The Long Road to Network Convergence

Arthur Cole

Network convergence is considered by many to be the Holy Grail of data center architectural efficiency. And like many stories surrounding the mythical chalice, there is invariably a long and arduous quest to obtain it.

It's safe to say that network convergence to date has been spotty. Vendor solutions have been hitting the channel at a steady clip but they have so far failed to garner significant market penetration. The reasons being that (a) convergence is generally a daunting proposition involving not only an upgrade to 10 GbE but then deployment of expensive Converged Network Adapter (CNA) and other technologies; and (b) once you have convergence there are a number of thorny management and manpower issues to work out.

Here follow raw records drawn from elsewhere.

-- ==== Sys2Proof/Certificates/Slice0/Obligations.lean ====
section
/-! DEFINITION. The statements about the panel for the provers.  Each is a proposition; nothing is proved here. -/

open Sys2Proof Sys2Proof.Machine

/-! ## The block as a whole -/

/-- A step is the command at the front of the queue run on the state with the queue's rest; on an empty queue the panel idles (log entry 7). -/
def Obligations.FrontCommand : Prop :=
  (∀ (s : State) (c : Instr) (q : List Instr), s.pending = c :: q → step s = exec c { s with pending := q }) ∧
  ∀ s : State, s.pending = [] → step s = .next s

/-- What reset leaves (R474, R410, R334, R337, R441, R439, R387, R391, R160, R326): the boot registers at their reset values, every mailbox
without a request and with RSPTAG 0xFFFF_FFFF, every session FREE in generation 1, no fault record, the default repair policy, every tenant
with its default parameters, stitch count and epoch 0, panel memory reading as 0 without poison; and the state is sound. -/
def Obligations.ResetState : Prop :=
  let s := State.reset
  State.sound s ∧ s.pending = [] ∧
  panelWord s 0x100004 = 0 ∧ panelWord s 0x100008 = 0x00010000 ∧ panelWord s 0x10000C = 0xFF000000 ∧
  (∀ f, (fnOf s f).mb.own = false ∧ (fnOf s f).mb.tag = 0 ∧ (fnOf s f).mb.rsptag = 0xFFFFFFFF ∧ (fnOf s f).mb.head = 0 ∧
    (fnOf s f).mb.tail = 0 ∧ (fnOf s f).mb.lost = 0) ∧
  (∀ i, (sessOf s i).state = .free ∧ (sessOf s i).gen = 1) ∧
  s.flog.recs = [] ∧ s.flog.next = 0 ∧ s.hlt.impaired = 0 ∧ s.hlt.scoreMin = 0 ∧ s.hlt.repeats = 4 ∧
  (∀ t, (tenOf s t).quota = 0 ∧ (tenOf s t).age = 0 ∧ (tenOf s t).win.len = 0 ∧ (∀ p, (ringOf s t p).en = false) ∧
    (tenOf s t).prompt.rate = 0xFFFFFFFF ∧ (tenOf s t).prompt.depth = 1048576 ∧
    (tenOf s t).gener.rate = 0xFFFFFFFF ∧ (tenOf s t).gener.depth = 1048576) ∧
  (∀ d, (dieOf s d).count = 0 ∧ (dieOf s d).epoch = 0) ∧
  (∀ a, memGet s.pmem.data a = 0) ∧ ∀ u, poisonOf s u = 0

/-- A command whose operands no part of the panel can have is refused as ill-formed; a well-formed command answers a next state: none faults and
none is refused. -/
def Obligations.RefusalsAndFaults : Prop :=
  ∀ (c : Instr) (s : State),
    (c.wf = false → exec c s = .refused .illFormed) ∧
    (c.wf = true → ∃ t, exec c s = .next t)

/-- Every step keeps the state sound: panel memory stays in its canonical form and no ill-formed command comes into the queue. -/
def Obligations.SoundnessKept : Prop :=
  ∀ s t : State, State.sound s → step s = .next t → State.sound t

/-! ## Descriptors (chapters 03 and 04) -/

/-- A micro-op written as a descriptor (R99, R102, R107, R124, R135, R149, R151, R154) is read back as itself, and a descriptor that is read as
a micro-op is the one that this micro-op is written as, so a RSVD field that is not 0 is refused (R20). -/
def Obligations.DescriptorRoundTrip : Prop :=
  (∀ u : Uop, decodeUop (encodeUop u) = some u) ∧ ∀ (b : BitVec 128) (u : Uop), decodeUop b = some u → encodeUop u = b

/-! ## Formats (chapter 02) -/

/-- Special codes of MX elements (R48, R49). An MXINT8 code is a two's-complement integer in units of 2^-6, 0x80 being -2.0, and no convert
writes 0x80: a negative element is at least -127. An E4M3 or E5M2 NaN reads as zero with the invalid flag, an E5M2 infinity as plus or minus
57,344 with the overflow flag, a negative-zero code of any format as zero, and no other code sets a flag. -/
def Obligations.SpecialElements : Prop :=
  (elemQ .mxint8 = -6 ∧ (∀ code, code < 256 → elemSig .mxint8 code = ((BitVec.ofNat 8 code).toInt, 0)) ∧
    elemSig .mxint8 0x80 = (-128, 0)) ∧
  (∀ (rtz : Bool) (x : Int) (d : Dy), -127 ≤ (BitVec.ofNat 8 (encElem .mxint8 rtz x d).1).toInt) ∧
  (∀ (fit rtz : Bool) (l : List W32), 0x80 ∉ (encBlock .mxint8 fit rtz l).2.1) ∧
  (∀ code, code ∈ [0x7F, 0xFF] → elemSig .e4m3 code = (0, flagIv)) ∧
  (∀ code, code ∈ [0x7D, 0x7E, 0x7F, 0xFD, 0xFE, 0xFF] → elemSig .e5m2 code = (0, flagIv)) ∧
  elemQ .e5m2 = -16 ∧ elemSig .e5m2 0x7C = (57344 * 2 ^ 16, flagOv) ∧ elemSig .e5m2 0xFC = (-57344 * 2 ^ 16, flagOv) ∧
  elemSig .e2m1 0x8 = (0, 0) ∧ elemSig .e2m3 0x20 = (0, 0) ∧ elemSig .e3m2 0x20 = (0, 0) ∧ elemSig .e4m3 0x80 = (0, 0) ∧
  elemSig .e5m2 0x80 = (0, 0) ∧
  (∀ fm code, code < 2 ^ elemW fm → (elemSig fm code).2 ≠ 0 →
    fm = .e4m3 ∧ code % 128 = 0x7F ∨ fm = .e5m2 ∧ 0x7C ≤ code % 128)

/-! ## Micro-ops (chapters 03 and 04) -/

/-- Micro-ops that do not have their whole effect (R1, R34, R42, R120, R122, R125, R126, R130, R133, R229). One that cannot issue in its cycle,
or that is not the one its core's store holds at the core's place, changes nothing; LDW, STW or MASK at an address outside the core's
windows raises ADR with kind 0 and the word address, and one whose bank is claimed raises BCL, with no other effect than that the core moves
on; LOOP with a register count above IMM raises ADR with kind 2 and skips its body. -/
def Obligations.MicroOpFaults : Prop :=
  ∀ (i : Issue) (s : State),
    (∀ u, (uopCommand i u).wf = true → (issues i s && stored i u s) = false → exec (uopCommand i u) s = .next s) ∧
    (issues i s = true →
      let c := movedOn i s
      let k := movedCore i s
      let n := issueNow i s
      let fails := fun (pf : Pf) (c : Cluster) =>
        addPatFault (issueCtx i s).die (uopFault s (issueCtx i s) (cluCore (issueClu i s) i.sc).uop pf) (withIssue i c s)
      ∀ f : CtlF,
        let w := (f.waddr.toNat + (coreIdx k f.ixa.toNat).toNat) % 2 ^ 32
        (placed i (.ctl .ldw f) s →
          (bytesOk k false (w * 4) 4 = false → exec (.ldw i f) s = .next (fails (pfAdr 0 w) c)) ∧
          (bytesOk k false (w * 4) 4 = true → ∀ pf, claimAll i.sc ((granulesOf (w * 4) 4).map fun g => (n, g)) c.claims = .inr pf →
            exec (.ldw i f) s = .next (fails pf c))) ∧
        (placed i (.ctl .stw f) s →
          (bytesOk k true (w * 4) 4 = false → exec (.stw i f) s = .next (fails (pfAdr 0 w) c)) ∧
          (bytesOk k true (w * 4) 4 = true → ∀ pf, claimAll i.sc ((granulesOf (w * 4) 4).map fun g => (n + 2, g)) c.claims = .inr pf →
            exec (.stw i f) s = .next (fails pf c))) ∧
        (placed i (.ctl .mask f) s →
          (bytesOk k false (w * 4) 1024 = false → exec (.mask i f) s = .next (fails (pfAdr 0 w) c)) ∧
          (bytesOk k false (w * 4) 1024 = true →
            ∀ pf, claimAll i.sc ((granulesOf (w * 4) 1024).map fun g => (n, g)) c.claims = .inr pf →
            exec (.mask i f) s = .next (fails pf c))) ∧
        (placed i (.ctl .loop f) s → f.srca ≠ 0 → f.imm.toNat < (coreIdx k f.srca.toNat).toNat →
          let next := advance (k.uop - 1 + f.body.toNat) k.loops
          exec (.loop i f) s = .next (fails (pfAdr 2 (coreIdx k f.srca.toNat).toNat)
            (cluSetCore c i.sc { k with uop := next.1, loops := next.2 }))))

/-- NOP, SETI, ALU, LDW, STW and MASK, issued (R122, R125): the issuing core moves on, NOP does nothing else, and the others have the effects of
R125: SETI and ALU write an index register that can be read one cycle later, LDW four cycles later, STW writes the word's bytes
little-endian into cluster memory, seen from issue + 3, MASK compares 256 words of 4 bytes into a row mask that is sampled from the seventh
cycle on (R127: six cycles of latency, and not in the cycle in which it becomes readable). LDW, STW and MASK run so where the address lies
in a window of the core and no bank is claimed twice. Only the issuing cluster changes.  Completion is stated for: nop, seti, alu, ldw, stw,
mask. -/
def Obligations.ControlMicroOps : Prop :=
  ∀ (i : Issue) (f : CtlF) (s : State), issues i s = true →
    let c := movedOn i s
    let k := movedCore i s
    let n := issueNow i s
    let b := coreIdx k f.srcb.toNat + f.imm
    let a := (f.waddr.toNat + (coreIdx k f.ixa.toNat).toNat) % 2 ^ 32 * 4
    let pend := fun (c : Cluster) (cyc : Nat) (e : Eff) => withIssue i (cluPend c [{ cycle := cyc, eff := e }]) s
    (placed i (.ctl .nop f) s → exec (.nop i f) s = .next (withIssue i c s)) ∧
    (placed i (.ctl .seti f) s → exec (.seti i f) s = .next (pend c (n + 1) (.idx i.sc f.dst.toNat f.imm))) ∧
    (placed i (.ctl .alu f) s →
      exec (.alu i f) s = .next (pend c (n + 1) (.idx i.sc f.dst.toNat (aluOp f.subop.toNat (coreIdx k f.srca.toNat) b)))) ∧
    (placed i (.ctl .ldw f) s → bytesOk k false a 4 = true →
      ∀ cl, claimAll i.sc ((granulesOf a 4).map fun g => (n, g)) c.claims = .inl cl →
        exec (.ldw i f) s = .next (pend { c with claims := cl } (n + 4) (.idx i.sc f.dst.toNat (memWord c.mem a)))) ∧
    (placed i (.ctl .stw f) s → bytesOk k true a 4 = true →
      ∀ cl, claimAll i.sc ((granulesOf a 4).map fun g => (n + 2, g)) c.claims = .inl cl →
        exec (.stw i f) s = .next (pend { c with claims := cl } (n + 3)
          (.mem (cellsAt a (natLe 4 (coreIdx k f.srca.toNat).toNat))))) ∧
    (placed i (.ctl .mask f) s → bytesOk k false a 1024 = true →
      ∀ cl, claimAll i.sc ((granulesOf a 1024).map fun g => (n, g)) c.claims = .inl cl →
        exec (.mask i f) s = .next (pend { c with claims := cl } (n + 7) (.mask i.sc f.dst.toNat
          (BitVec.ofNat 256 (bitsNat ((List.range 256).map fun j => maskCmp f.subop.toNat (memWord c.mem (a + 4 * j)) b))))))

/-- LOOP (R126) and SYW (R122, R128), issued: LOOP with a pass count of 0 skips its body, else pushes a frame of BODY descriptors with count - 1
passes to come, where a count held in a register is not above IMM; the stack has four levels (R117), and a fifth, which staging refuses,
pushes the outermost out (the model's choice, log entry 129). SYW with the counter at IMM or more takes IMM from the counter, else pauses
its core and, in a set section, stops the whole cluster at the reference count of the cycle and counts a freeze request. Only the issuing
cluster changes.  Completion is stated for: loop, syw. -/
def Obligations.LoopAndSync : Prop :=
  ∀ (i : Issue) (f : CtlF) (s : State), issues i s = true →
    let c := movedOn i s
    let k := movedCore i s
    let n := if f.srca = 0 then f.imm else coreIdx k f.srca.toNat
    let next := advance (k.uop - 1 + f.body.toNat) k.loops
    let set := fun (g : Core) => withIssue i (cluSetCore c i.sc g) s
    (placed i (.ctl .loop f) s → n = 0 →
      exec (.loop i f) s = .next (set { k with uop := next.1, loops := next.2 })) ∧
    (placed i (.ctl .loop f) s → n ≠ 0 → (f.srca = 0 ∨ n.toNat ≤ f.imm.toNat) →
      exec (.loop i f) s = .next (set { k with
        loops := ({ first := k.uop, len := f.body.toNat, left := n.toNat - 1 } :: k.loops).take 4 })) ∧
    (placed i (.ctl .syw f) s → f.imm.toNat ≤ (coreCt k f.srca.toNat).toNat →
      exec (.syw i f) s = .next (set (coreSetCt k f.srca.toNat (coreCt k f.srca.toNat - f.imm)))) ∧
    (placed i (.ctl .syw f) s → (coreCt k f.srca.toNat).toNat < f.imm.toNat →
      let p := cluSetCore c i.sc { k with paused := some (f.srca.toNat, f.imm) }
      exec (.syw i f) s = .next (withIssue i (if inSetSection s
        then { p with pausedSet := true, freezeReqs := p.freezeReqs + 1, pausedAt := cycleRef s (issueCtx i s).die i.cyc } else p) s))

/-- The vector micro-ops that keep to the registers (R137 to R141), issued on a free vector unit in a cycle without a drain: VEW, VRD, VSF, VSMX
and VNRM occupy the unit for one cycle and write their lanes, with the flags they raised, after the latency of R148: VEW 4 cycles (8 for
FMA), VRD 12 for SCAN, 8 for FIRST and ARGMAX and 10 for SUM, MAX and MIN, VSF 14, VSMX 20, VNRM 12 for SSQ and 8 for SCALE. Only the
issuing cluster changes.  Completion is stated for: vew, vrd, vsf, vsmx, vnrm. -/
def Obligations.VectorRegisters : Prop :=
  ∀ (i : Issue) (f : VecF) (s : State), issues i s = true →
    let x := issueCtx i s
    let c := movedOn i s
    let k := movedCore i s
    let out := fun (lat : Nat) (l : List (Nat × W32)) (fl : Flags) =>
      withIssue i (vecOut x lat f.dst.toNat l fl (vecOccupy x 1 c)) s
    vecGate x c = none →
    (placed i (.vec .vew f) s →
      let r := vecMap f (vewLane k f)
      exec (.vew i f) s = .next (out (if f.func = 3 then 8 else 4) r.1 r.2)) ∧
    (placed i (.vec .vrd f) s → f.func = 3 →
      let r := vrdScan f.type.toNat none ((List.range (vecN f)).map (vecA k f))
      exec (.vrd i f) s = .next (out 12 (r.zipIdx.map fun p => (p.2, p.1.1)) (flagsUnion (r.map Prod.snd)))) ∧
    (placed i (.vec .vrd f) s → f.func = 4 → exec (.vrd i f) s = .next (out 8 [(0, vrdFirst k f)] 0)) ∧
    (placed i (.vec .vrd f) s → f.func = 5 →
      exec (.vrd i f) s = .next (out 8 [(0, (vrdArgmax k f).1)] (vrdArgmax k f).2)) ∧
    (placed i (.vec .vrd f) s → f.func.toNat ≤ 2 →
      exec (.vrd i f) s = .next (out 10 [(0, (vrdReduce k f).1)] (vrdReduce k f).2)) ∧
    (placed i (.vec .vsf f) s →
      let r := vecMap f fun l => vsfFn f.func.toNat (vecA k f l)
      exec (.vsf i f) s = .next (out 14 r.1 r.2)) ∧
    (placed i (.vec .vsmx f) s → f.func = 0 →
      let r := vecMap f fun l => smxExp (vecA k f l) (coreLane k f.srcb.toNat 0) f.imm
      exec (.vsmx i f) s = .next (out 20 r.1 r.2)) ∧
    (placed i (.vec .vsmx f) s → f.func ≠ 0 →
      let g := smxExp (coreLane k f.srcb.toNat 0) (vecC k f 0) f.imm
      let m := vecMap f fun l => mul32 (vecA k f l) g.1
      exec (.vsmx i f) s = .next (out 20 m.1 (m.2 ||| g.2))) ∧
    (placed i (.vec .vnrm f) s → f.func ≠ 0 →
      let r := vecMap f fun l =>
        ((mul32 (mul32 (vecA k f l) (vecB k f 0)).1 (vecC k f l)).1,
          (mul32 (vecA k f l) (vecB k f 0)).2 ||| (mul32 (mul32 (vecA k f l) (vecB k f 0)).1 (vecC k f l)).2)
      exec (.vnrm i f) s = .next (out 8 r.1 r.2)) ∧
    (placed i (.vec .vnrm f) s → f.func = 0 →
      let sq := (List.range 64).map fun l => if l < vecN f then mul32 (vecA k f l) (vecA k f l) else ((0 : W32), flagNone)
      let t := treeReduce add32 (sq.map fun p => some p.1)
      let fl := flagsUnion (sq.map Prod.snd) ||| t.2
      exec (.vnrm i f) s = .next (if f.mod
        then out 12 [(0, (add32 (coreLane k f.dst.toNat 0) t.1).1)] (fl ||| (add32 (coreLane k f.dst.toNat 0) t.1).2)
        else out 12 [(0, t.1)] fl))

Even the most talked-about form of convergence, Fibre Channel over Ethernet (FCoE), has had trouble getting off the launch pad. Enterprise Strategy Group estimates that about 9 percent of enterprises have adopted FCoE in one form or another and predicts that number could move to 26 percent by 2013. To be fair, FCoE deployments can only realistically happen in 10 GbE environments, which ESG says is on pace to hit nearly 50 percent of the market within two years.

So while many enterprises are not yet in a position to implement full convergence until they get their underlying network infrastructures in place, that is not necessarily a bad thing. For one, it gives the FCoE industry a chance to perfect the technology before it goes into wide circulation. Broadcom, for example, claims to have made a major leap forward in FCoE performance with its latest single ASIC platform. It provides a top speed of 1.7 million IOPS, which the company says is 80 percent faster than previous solutions. Look for it in Dell's 57712-k daughter card and on Cisco's BCM57712 adapter.

Network convergence is also expected to go hand in hand with virtualization and hardware consolidation as enterprises try to streamline their infrastructures to meet increasingly stringent power and data efficiency goals. To that end, the race is on to integrate convergence solutions into leading virtual environments.

Emulex, for example, recently gained certification for its OneConnect CNA and LightPulse HBA on VMware's vSphere 5 platform. The idea is to allow organizations to more closely match application workloads to the appropriate storage and network protocols, which in turn should enable a more efficient use of available physical resources. Part of the integration is a plug-in for the OneCommand Manager onto the vCenter Server management system, which allows direct access to networking components through the virtual management stack.

It's safe to say that convergence will happen, but not overnight. Legacy networks that have been built up over time tend to take on lives of their own and don't always take kindly to well-intentioned, but nonetheless disruptive overhauls.

And that's the uncomfortable truth in all this, because the true benefits of convergence won't be felt until the underlying technology has been deployed across the entire network infrastructure.